**SOURCE MATERIAL**.

+---+

-- ==== Sys2Proof/Machine/Flags.lean ====
section
/-! DEFINITION. Flags.lean: values the device computes from others: F32 encodings (Table 13-1), CRC-8 and CRC-32C,
the frame code (R191), the byte-tag code (R115 to R118), the scrambler (R204). -/

namespace Sys2Proof.Machine

/-! ### F32 -/

/-- num × 2^k / den, and whether a remainder is above, at or below one half: rounded to nearest, ties to even. -/
def scaledQuot (num den : Nat) (k : Int) : Nat :=
  let a := if k ≥ 0 then num * 2 ^ k.toNat else num
  let b := if k ≥ 0 then den else den * 2 ^ (-k).toNat
  let q := a / b
  let r := a % b
  if 2 * r > b ∨ (2 * r = b ∧ q % 2 = 1) then q + 1 else q

/-- The binary32 encoding of num / den, rounded to nearest even (log entry 22); den is not 0. -/
def f32OfRatio (num den : Nat) : Nat :=
  if num = 0 ∨ den = 0 then 0
  else
    let l : Int := (Nat.log2 num : Int) - (Nat.log2 den : Int)
    -- 2^(e) ≤ num / den < 2^(e + 1)
    let e : Int :=
      if l ≥ 0 then (if num < den * 2 ^ l.toNat then l - 1 else l)
      else (if num * 2 ^ (-l).toNat < den then l - 1 else l)
    let e := max e (-126)
    let q := scaledQuot num den (23 - e)
    -- q is below 2^24 + 1; the sum carries into the exponent when rounding reaches 2^24
    if q < 2 ^ 23 then q else ((e + 127).toNat * 2 ^ 23 + (q - 2 ^ 23))

/-- Mantissa and exponent of a finite binary32 number without its sign: m × 2^e. -/
def f32Parts (v : Nat) : Nat × Int :=
  let e : Nat := v / 2 ^ 23 % 256
  let m : Nat := v % 2 ^ 23
  if e = 0 then (m, -149) else (m + 2 ^ 23, (e : Int) - 150)

/-! ### CRC -/

/-- One bit of CRC-8 with polynomial x^8 + x^2 + x + 1 (R206). -/
def crc8Bit (crc : BitVec 8) (b : Bool) : BitVec 8 :=
  let top := crc.getLsbD 7 ^^ b
  if top then (crc <<< 1) ^^^ 0x07 else crc <<< 1

/-- CRC-8 over bits, first bit first. -/
def crc8 (bits : List Bool) : BitVec 8 := bits.foldl crc8Bit 0

/-- One byte of CRC-32C in its reflected form (log entry 23). -/
def crc32cByte (crc : BitVec 32) (b : Byte) : BitVec 32 :=
  (List.range 8).foldl (fun c _ => if c.getLsbD 0 then (c >>> 1) ^^^ 0x82F63B78 else c >>> 1)
    (crc ^^^ (b.setWidth 32))

/-- CRC-32C of bytes (log entry 23). -/
def crc32c (l : List Byte) : BitVec 32 := (l.foldl crc32cByte 0xFFFFFFFF) ^^^ 0xFFFFFFFF

end Sys2Proof.Machine
end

+---+

**AIM OF THE EXERCISE**. Match on "entry": copy every line in the records that has it.

**TASK OUTPUT**.
/-- The binary32 encoding of num / den, rounded to nearest even (log entry 22); den is not 0. -/
/-- One byte of CRC-32C in its reflected form (log entry 23). -/
/-- CRC-32C of bytes (log entry 23). -/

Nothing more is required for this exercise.